Work to complete
Only the lines below starting at the one that contains "s.upd := rfl" and ending at the one that contains "((withPlan State.reset).clk.pll = false" are to be reproduced, exactly and with both ends kept.

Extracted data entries

-- ==== Sys2Proof/Machine/Core.lean ====
section
/-! DEFINITION. The machine as the host sees it. -/

def Sys2Proof.core : Host.Core :=
  { State := Sys2Proof.Machine.State
    Fault := Sys2Proof.Machine.Fault
    Refusal := Sys2Proof.Machine.Refusal
    step := Sys2Proof.Machine.step
    reset := Sys2Proof.Machine.State.reset }
end

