-- ==== Sys2Proof/Certificates/Slice0/Obligations.lean ====
section
/-! DEFINITION. The statements for the provers: what the commands do and leave alone, by chapter of the spec. -/

open Sys2Proof Sys2Proof.Machine


/-- The first-in first-out queue of commands: a step is `exec` of the command at its front on the state with the queue's
rest, and with no command waiting one cycle of the core clock passes (DESIGN CHOICE, log entry 2). -/
def Obligations.StepRunsTheFront : Prop :=
  ∀ s : State,
    (∀ (i : Instr) (l : List Instr), s.pending = i :: l → step s = exec i { s with pending := l }) ∧
    (s.pending = [] → Gives (step s) (fun t => t.pending = [] ∧ t.clk.now = s.clk.now + 1 ∧
      OnlyBlocks s t [baseTMR, baseLOG]))

/-- Every command completes: in every state and for every operand `exec` answers a next state, so a step is never a fault
and never a refusal. -/
def Obligations.EveryCommandCompletes : Prop :=
  (∀ (i : Instr) (s : State), ∃ t, exec i s = .next t) ∧ ∀ s : State, ∃ t, step s = .next t

/-- R303, R398–R401, R118, R10: the state after reset: each register reads what its description gives (SYS_COMPAT reads the
straps, whose levels are the model's choice, log entry 3), KC runs from 0 with the reset values of R303 and the other cores
are held, no command waits and memory lists nothing. -/
def Obligations.ResetState : Prop :=
  let s := State.reset
  (∀ a, a ≠ SYS_COMPAT → s.rd a = resetOf a) ∧ s.pending = [] ∧ (∀ a, s.memRd a = 0) ∧ s.pwr.phase = .awake ∧
    s.kc.st = .run ∧ s.kc.pc = 0 ∧ (∀ c, c ≠ .kc → (s.core c).st = .held) ∧
    (∀ c, (s.core c).psw = 0x102 ∧ (s.core c).crccfg = 0xf ∧ (s.core c).crcpoly = 0x1021 ∧ (s.core c).vbase = 0) ∧
    s.facet.free = List.range 2048 ∧ s.mac.dir = [] ∧ s.plan = {} ∧ s.nand.pages = [] ∧ s.cipher.keys = [] ∧
    (∀ e ∈ s.log.queue.head?, e.ent.code = Code.RESET ∧ e.ent.data = 1) ∧
    s.rd PWR_RSTCAUSE = 0x00000001 ∧ s.rd MIRROR_CFG = 0x03641000 ∧ s.rd HIF_STAT = 0x80000000 ∧ s.rd SEQ_STAT = 0

/-- Memory and registers are in their canonical form after reset. -/
def Obligations.ResetCanonical : Prop := State.reset.Canonical

/-- Every step keeps memory and registers in their canonical form: addresses strictly rise, and nothing is listed that reads
as an unlisted address does. -/
def Obligations.StepKeepsCanonical : Prop :=
  ∀ s t : State, s.Canonical → step s = .next t → t.Canonical

/-! ### RF paths (chapter 01) -/

/-- R18: every command of one path completes and leaves the other path as it is. Registers change only in the windows of the path, of
the rays, facets and frames on it, of the self-test it reports to, of the log, of the timers that count meanwhile, and of what a
downlink that the path ends sets going (pager, cipher engine, Mirror); the cores stay as they are, and so does memory where no frame
of the sequencer ends and lost frames are not kept. -/
def Obligations.RfPathIndependence : Prop :=
  ∀ (p : PathId) (i : Instr) (s : State), RfCmd p i → Gives (exec i s) (fun t =>
    t.rf (otherPath p) = s.rf (otherPath p) ∧
    BlocksOnly s t [rfBase p, basePRISM, baseFACET, baseMAC, baseSEQ, baseBIST, baseLOG, baseTMR, basePAGER, baseCIPHER,
      baseMIRROR] ∧
    (QuietPath p s → SameMem s t))

/-- R25, R29, R35, R36, R165, R586: EN = 1 starts a path that is OFF where a plan is active and SYSPLL is locked, and is only recorded
elsewhere; EN = 0 leaves the move to OFF pending, and in a back-to-back gap ends the transmission at once; the move to OFF, once taken,
ends the held commands with PATH_UNUSABLE. STARTUP ends in SYNCAL, SYNCAL in RX, IRCAL, a second try or FAULT, IRCAL and SETTLE in
RX, TXRX in RX or OFF. Where the spec leaves room it follows the model's choices in log entries 6, 7, 20 and 152. -/
def Obligations.RfPathStates : Prop :=
  ∀ (p : PathId) (s : State),
    (s.pst p = .off → s.clk.pll = true → s.activePlan.isSome = true → Gives (exec (.pathEnable p) s) (fun t =>
      t.pst p = .startup ∧ (t.rf p).due = s.clk.now + us 25 ∧ t.flag (RFx_CTRL_EN p) = true ∧ t.flag (RFx_STATE_FROZEN p) =
        (s.flag (RFx_STATE_FROZEN p) || (s.rf p).frozenAt.isNone) ∧
      OnlyRegs s t [RFx_CTRL p, RFx_STATE p, RFx_WIN p])) ∧
    ((s.pst p ≠ .off ∨ s.clk.pll = false) → s.activePlan.isSome = true → Gives (exec (.pathEnable p) s) (fun t =>
      t.pst p = s.pst p ∧ t.flag (RFx_CTRL_EN p) = true ∧ (t.rf p).pendOff = false ∧ OnlyRegs s t [RFx_CTRL p])) ∧
    (s.activePlan = none → exec (.pathEnable p) s = .next (s.discard (rfBase p))) ∧
    Gives (exec (.pathDisable p) s) (fun t => t.flag (RFx_CTRL_EN p) = false ∧
      t.pst p = (if s.pst p = .tx ∧ (s.rf p).gap = true then .txrx else s.pst p) ∧
      ((t.rf p).pendOff = true ↔ (s.rf p).pendOff = true ∨ (s.pst p ≠ .off ∧ s.pst p ≠ .fault)) ∧
      OnlyRegs s t [RFx_CTRL p, RFx_STATE p]) ∧
    ((s.rf p).pendOff = true → s.pst p ≠ .rxtx → s.pst p ≠ .tx → Gives (exec (.pathOffTaken p) s) (fun t =>
      t.pst p = .off ∧ (t.rf p).held = [] ∧ (t.rf p).pendOff = false ∧ t.fld (RFx_WIN_LOKHZ p) = 0 ∧
      t.fld (RFx_STATE_SYNDUE p) = s.fld (RFx_STATE_SYNDUE p) ∧ t.fld (RFx_STATE_IRCDUE p) = s.fld (RFx_STATE_IRCDUE p) ∧
      ((s.rf p).held ≠ [] → t.fld (RFx_TXSTAT_LAST p) = Code.PATH_UNUSABLE))) ∧
    (s.pst p = .startup → Gives (exec (.startupDone p) s) (fun t => t.pst p = .syncal ∧
      (t.rf p).due = max s.clk.now (s.rf p).due + us 150)) ∧
    (∀ temp : Int, s.pst p = .syncal →
      Gives (exec (.syncalDone p true temp) s) (fun t => t.pst p = (if s.flag (RFx_IQCORR_VALID p) then .rx else .ircal) ∧
        t.flag (RFx_STATE_SYNDUE p) = false ∧ t.flag (RFx_IRQ_CALDONE p) = true ∧
        t.fld (RFx_CALSTAT_SYNTEMP p) = unsignedOf 8 temp) ∧
      ((s.rf p).lockFails = 0 → Gives (exec (.syncalDone p false temp) s) (fun t => t.pst p = .syncal ∧
        (t.rf p).lockFails = 1)) ∧
      ((s.rf p).lockFails ≠ 0 → Gives (exec (.syncalDone p false temp) s) (fun t => t.pst p = .fault ∧
        t.flag (RFx_IRQ_FAULT p) = true ∧ (t.rf p).held = []))) ∧
    (∀ (irr : Nat) (g ph : Int), s.pst p = .ircal → Gives (exec (.ircalDone p irr g ph) s) (fun t => t.pst p = .rx ∧
      t.flag (RFx_STATE_IRCDUE p) = false ∧ t.flag (RFx_IRQ_CALDONE p) = true ∧ t.fld (RFx_CALSTAT_IRR p) = min irr 255 ∧
      t.fld (RFx_CALSTAT_IRCTEMP p) = s.fld (RFx_CALSTAT_TEMP p) ∧
      (220 ≤ irr → t.flag (RFx_IQCORR_VALID p) = true ∧ t.fld (RFx_IQCORR_GCORR p) = unsignedOf 12 g ∧
        t.fld (RFx_IQCORR_PCORR p) = unsignedOf 12 ph))) ∧
    (s.pst p = .settle → Gives (exec (.settleDone p) s) (fun t => t.pst p = .rx ∧
      t.clk.now = max s.clk.now (s.rf p).due)) ∧
    (s.pst p = .txrx → Gives (exec (.txrxDone p) s) (fun t => t.pst p = (if (s.rf p).pendOff then .off else .rx) ∧
      ((s.rf p).pendOff = false → (t.rf p).unfreezeAt = some (t.clk.now + us 4))))
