-- ==== Sys2Proof/Laws/State.lean ====
section
/-! SUPPORT. One lemma per field of the state and update: what the shared updates of registers, memory and cores leave alone. -/

namespace Sys2Proof.Machine
open Sys2Proof

variable (s : State)

/-! ### `State.wr` -/

@[simp] theorem State.wr_free (a : Nat) (v : Word) : (s.wr a v).free = s.free := rfl
@[simp] theorem State.wr_mem (a : Nat) (v : Word) : (s.wr a v).mem = s.mem := rfl
@[simp] theorem State.wr_clk (a : Nat) (v : Word) : (s.wr a v).clk = s.clk := rfl
@[simp] theorem State.wr_pwr (a : Nat) (v : Word) : (s.wr a v).pwr = s.pwr := rfl
@[simp] theorem State.wr_tmr (a : Nat) (v : Word) : (s.wr a v).tmr = s.tmr := rfl
@[simp] theorem State.wr_icu (a : Nat) (v : Word) : (s.wr a v).icu = s.icu := rfl
@[simp] theorem State.wr_log (a : Nat) (v : Word) : (s.wr a v).log = s.log := rfl
@[simp] theorem State.wr_rfS (a : Nat) (v : Word) : (s.wr a v).rfS = s.rfS := rfl
@[simp] theorem State.wr_rfG (a : Nat) (v : Word) : (s.wr a v).rfG = s.rfG := rfl
@[simp] theorem State.wr_plan (a : Nat) (v : Word) : (s.wr a v).plan = s.plan := rfl
@[simp] theorem State.wr_prism (a : Nat) (v : Word) : (s.wr a v).prism = s.prism := rfl
@[simp] theorem State.wr_facet (a : Nat) (v : Word) : (s.wr a v).facet = s.facet := rfl
@[simp] theorem State.wr_mac (a : Nat) (v : Word) : (s.wr a v).mac = s.mac := rfl
@[simp] theorem State.wr_bist (a : Nat) (v : Word) : (s.wr a v).bist = s.bist := rfl
@[simp] theorem State.wr_acct (a : Nat) (v : Word) : (s.wr a v).acct = s.acct := rfl
@[simp] theorem State.wr_pager (a : Nat) (v : Word) : (s.wr a v).pager = s.pager := rfl
@[simp] theorem State.wr_seq (a : Nat) (v : Word) : (s.wr a v).seq = s.seq := rfl
@[simp] theorem State.wr_ridge (a : Nat) (v : Word) : (s.wr a v).ridge = s.ridge := rfl
@[simp] theorem State.wr_cipher (a : Nat) (v : Word) : (s.wr a v).cipher = s.cipher := rfl
@[simp] theorem State.wr_lat (a : Nat) (v : Word) : (s.wr a v).lat = s.lat := rfl
@[simp] theorem State.wr_otp (a : Nat) (v : Word) : (s.wr a v).otp = s.otp := rfl
@[simp] theorem State.wr_nand (a : Nat) (v : Word) : (s.wr a v).nand = s.nand := rfl
@[simp] theorem State.wr_lc0 (a : Nat) (v : Word) : (s.wr a v).lc0 = s.lc0 := rfl
@[simp] theorem State.wr_lc1 (a : Nat) (v : Word) : (s.wr a v).lc1 = s.lc1 := rfl
@[simp] theorem State.wr_sc (a : Nat) (v : Word) : (s.wr a v).sc = s.sc := rfl
@[simp] theorem State.wr_kc (a : Nat) (v : Word) : (s.wr a v).kc = s.kc := rfl
@[simp] theorem State.wr_tasks (a : Nat) (v : Word) : (s.wr a v).tasks = s.tasks := rfl
@[simp] theorem State.wr_mmu (a : Nat) (v : Word) : (s.wr a v).mmu = s.mmu := rfl
@[simp] theorem State.wr_dma (a : Nat) (v : Word) : (s.wr a v).dma = s.dma := rfl
@[simp] theorem State.wr_upd (a : Nat) (v : Word) : (s.wr a v).upd = s.upd := rfl
@[simp] theorem State.wr_hif (a : Nat) (v : Word) : (s.wr a v).hif = s.hif := rfl
@[simp] theorem State.wr_net (a : Nat) (v : Word) : (s.wr a v).net = s.net := rfl
@[simp] theorem State.wr_uart0 (a : Nat) (v : Word) : (s.wr a v).uart0 = s.uart0 := rfl
@[simp] theorem State.wr_uart1 (a : Nat) (v : Word) : (s.wr a v).uart1 = s.uart1 := rfl
@[simp] theorem State.wr_mirror (a : Nat) (v : Word) : (s.wr a v).mirror = s.mirror := rfl
@[simp] theorem State.wr_rdata (a : Nat) (v : Word) : (s.wr a v).rdata = s.rdata := rfl
@[simp] theorem State.wr_dbgAck (a : Nat) (v : Word) : (s.wr a v).dbgAck = s.dbgAck := rfl
@[simp] theorem State.wr_dbgData (a : Nat) (v : Word) : (s.wr a v).dbgData = s.dbgData := rfl
@[simp] theorem State.wr_txEnds (a : Nat) (v : Word) : (s.wr a v).txEnds = s.txEnds := rfl
@[simp] theorem State.wr_pending (a : Nat) (v : Word) : (s.wr a v).pending = s.pending := rfl
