def wOff : State := { withPlan State.reset with clk := { State.reset.clk with pll := true } }
def wStartup : State := rfSt 1 id
def wSyncal : State := rfSt 2 id
def wSyncal2 : State := rfSt 2 (fun x => { x with lockFails := 1 })
def wIrcal : State := rfSt 3 id .g
def wRx : State := rfSt 4 id
def wRxOff : State := rfSt 4 (fun x => { x with pendOff := true, held := [{}] })
def wSettle : State := rfSt 5 id
def wTxrx : State := rfSt 8 id

theorem test_RfPathStates : (wOff.pst .s = .off ∧ wOff.clk.pll = true ∧ wOff.activePlan.isSome = true) ∧
    ((withPlan wRx).pst .s ≠ .off ∧ (withPlan wRx).activePlan.isSome = true) ∧
    ((withPlan State.reset).clk.pll = false ∧ (withPlan State.reset).activePlan.isSome = true) ∧
    State.reset.activePlan = none ∧ ((wRxOff.rf .s).pendOff = true ∧ wRxOff.pst .s ≠ .rxtx ∧ wRxOff.pst .s ≠ .tx) ∧
    wStartup.pst .s = .startup ∧ (wSyncal.pst .s = .syncal ∧ (wSyncal.rf .s).lockFails = 0) ∧
    (wSyncal2.pst .s = .syncal ∧ (wSyncal2.rf .s).lockFails ≠ 0) ∧ wIrcal.pst .g = .ircal ∧ wSettle.pst .s = .settle ∧
    wTxrx.pst .s = .txrx := by decide

def wWin : State := withPlan wRx { windows := [⟨.s, 15, false, true, 900000⟩, ⟨.s, 0, false, false, 902000⟩] }
def wWinOff : State := withPlan State.reset { windows := [⟨.s, 15, false, true, 900000⟩] }
def wWinTx : State := withPlan (rfSt 7 id) { windows := [⟨.s, 0, false, true, 900000⟩] }
def wMove : State := wWin.modRf .s (fun x => { x with winPend := some 15 })
def wSyncReq : State := rfSt 4 (fun x => { x with syncReq := true })
def wIrcReq : State := rfSt 4 (fun x => { x with ircReq := true })
def wSynDue : State := rfSt 4 (fun x => { x with synDueAt := some 0 })
def wIrcDue : State := rfSt 4 (fun x => { x with ircDueAt := some 7 })
def wIrcBoth : State := { rfSt 4 (fun x => { x with ircDueAt := some 7, synDueAt := some 900 }) with
  pwr := { State.reset.pwr with phase := .awake } }
def wTxHeld : State := rfSt 7 (fun x => { x with held := [{ started := true }] })

theorem test_RfCalibrationAndMoves : State.reset.hasWindow .s 0 = false ∧ (wWin.hasWindow .s 15 = true ∧ wWin.pst .s = .rx) ∧
    (wWinOff.hasWindow .s 15 = true ∧ wWinOff.pst .s = .off) ∧ (wWinTx.hasWindow .s 0 = true ∧ wWinTx.pst .s ≠ .off ∧
      wWinTx.pst .s ≠ .fault ∧ wWinTx.pst .s ≠ .rx) ∧ (wMove.pst .s = .rx ∧ (wMove.rf .s).winPend = some 15) ∧
    (wSyncReq.pst .s = .rx ∧ (wSyncReq.rf .s).winPend = none ∧ (wSyncReq.rf .s).syncReq = true) ∧
    (wIrcReq.pst .s = .rx ∧ (wIrcReq.rf .s).winPend = none ∧ (wIrcReq.rf .s).syncReq = false ∧ (wIrcReq.rf .s).ircReq = true) ∧
    (wSynDue.pst .s = .rx ∧ (wSynDue.rf .s).synDueAt = some 0 ∧ (wSynDue.advanceTo (0 + us 1000000)).noTxWithin .s 162 = true) ∧
    (wIrcDue.pst .s = .rx ∧ (wIrcDue.rf .s).winPend = none ∧ (wIrcDue.rf .s).ircDueAt = some 7 ∧
      (wIrcDue.advanceTo (7 + us 1000000)).noTxWithin .s 132 = true) ∧
    (wIrcBoth.pst .s = .rx ∧ (∀ t1, (wIrcBoth.rf .s).synDueAt = some t1 →
      max wIrcBoth.clk.now (7 + us 1000000) < t1 + us 1000000) ∧ (wIrcBoth.rf .s).ircDueAt = some 7 ∧
      (wIrcBoth.advanceTo (7 + us 1000000)).noTxWithin .s 132 = true) ∧ wTxHeld.pst .s ≠ .off ∧ wIrcBoth.clocked = true ∧ (wTxHeld.pst .s ≠ .startup ∧ wTxHeld.pst .s ≠ .syncal ∧ wTxHeld.pst .s ≠ .fault) ∧
    (wTxHeld.pst .s = .tx ∧ (wTxHeld.rf .s).held ≠ []) := by decide

theorem test_RfPathIndependence : RfCmd .s (.windowMoveRequest .s 0) ∧ RfCmd .g (.tunerSearchDone .g 0 63 63) ∧
    QuietPath .s wTxHeld ∧ (wTxHeld.rf .s).held ≠ [] :=
  ⟨.inr (.inl ⟨0, .inl rfl⟩), .inr (.inr (.inr (.inr (.inr (.inr ⟨0, 63, 63, rfl⟩))))), ⟨rfl, by decide, by decide⟩, by decide⟩

/-- A channel that takes in every band. -/
def wChan : Plan := { channels := [⟨.s, 0, none, 0, 0, 10000000000, 0, 0, false⟩] }
/-- A test command of 1 µs, carrier or PN9. -/
def wTx : State := withPlan (rfSt 4 (fun x => { x with centreKHz := 900000 })) wChan
def wCh (p : PlanChannel) : State := withPlan (rfSt 4 (fun x => { x with centreKHz := 900000 })) { channels := [p] }

theorem test_RfTransmission_codes : TxStatus wTx .s (wTx.testCmd .s 0x10000) Code.OK ∧
    TxStatus (withPlan (rfSt 4 (fun x => { x with centreKHz := 900000 }))) .s (wTx.testCmd .s 0x10000) Code.NO_CHANNEL ∧
    TxStatus (rfSt 4 (fun x => { x with centreKHz := 900000, held := [{}, {}] })) .s (wTx.testCmd .s 0xffff013c) Code.TX_BUSY ∧
    TxStatus wOff .s (wOff.testCmd .s 0x10000) Code.PATH_UNUSABLE ∧
    TxStatus ((wTx.set1 MIRROR_CTRL_EN).setFld MIRROR_STAT_ROLE 1) .s (wTx.testCmd .s 0x10000) Code.PAIR_STANDBY := by
  unfold TxStatus; decide

def wHeld (n : Nat) (l : List TxCmd) : State := rfSt n (fun x => { x with held := l, due := 5 })
def wLate : State := { wHeld 4 [{ tstart := 0, late := 11 }] with clk := { State.reset.clk with nt := 2 ^ 32 * 200 * 100 } }
def wReady : State :=
  let s := withPlan (rfSt 4 (fun x => { x with centreKHz := 900000, held := [{ tstart := 200 }, { tstart := 100 }] })) wChan
  { s with clk := { s.clk with nt := 200 * 88 * 2 ^ 32 } }
def wGap : State := rfSt 7 (fun x => { x with gap := true, held := [{ started := true }] }) .g
def wNoCh : State := { wReady with plan := { wReady.plan with slot0 := some {} } }
def wFirst : State := wHeld 6 [{ started := true }]
def wLast1 : State := wHeld 7 [{ started := true, lenUs := 8 }]
def wLast2 : State :=
  let l : List TxCmd := [{ started := true, first := 12, lenUs := 8 }, { tstart := 39 }]
  withPlan (rfSt 7 (fun x => { x with due := 5, centreKHz := 900000, held := l })) wChan
def wUnfreeze : State := rfSt 4 (fun x => { x with unfreezeAt := some 800, frozenAt := some 0 })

Written answer
@[simp] theorem State.wr_upd (a : Nat) (v : Word) : (s.wr a v).upd = s.upd := rfl
@[simp] theorem State.wr_hif (a : Nat) (v : Word) : (s.wr a v).hif = s.hif := rfl
@[simp] theorem State.wr_net (a : Nat) (v : Word) : (s.wr a v).net = s.net := rfl
@[simp] theorem State.wr_uart0 (a : Nat) (v : Word) : (s.wr a v).uart0 = s.uart0 := rfl
@[simp] theorem State.wr_uart1 (a : Nat) (v : Word) : (s.wr a v).uart1 = s.uart1 := rfl
@[simp] theorem State.wr_mirror (a : Nat) (v : Word) : (s.wr a v).mirror = s.mirror := rfl
@[simp] theorem State.wr_rdata (a : Nat) (v : Word) : (s.wr a v).rdata = s.rdata := rfl
@[simp] theorem State.wr_dbgAck (a : Nat) (v : Word) : (s.wr a v).dbgAck = s.dbgAck := rfl
@[simp] theorem State.wr_dbgData (a : Nat) (v : Word) : (s.wr a v).dbgData = s.dbgData := rfl
@[simp] theorem State.wr_txEnds (a : Nat) (v : Word) : (s.wr a v).txEnds = s.txEnds := rfl
@[simp] theorem State.wr_pending (a : Nat) (v : Word) : (s.wr a v).pending = s.pending := rfl
def wOff : State := { withPlan State.reset with clk := { State.reset.clk with pll := true } }
def wStartup : State := rfSt 1 id
def wSyncal : State := rfSt 2 id
def wSyncal2 : State := rfSt 2 (fun x => { x with lockFails := 1 })
def wIrcal : State := rfSt 3 id .g
def wRx : State := rfSt 4 id
def wRxOff : State := rfSt 4 (fun x => { x with pendOff := true, held := [{}] })
def wSettle : State := rfSt 5 id
def wTxrx : State := rfSt 8 id

theorem test_RfPathStates : (wOff.pst .s = .off ∧ wOff.clk.pll = true ∧ wOff.activePlan.isSome = true) ∧
    ((withPlan wRx).pst .s ≠ .off ∧ (withPlan wRx).activePlan.isSome = true) ∧
    ((withPlan State.reset).clk.pll = false ∧ (withPlan State.reset).activePlan.isSome = true) ∧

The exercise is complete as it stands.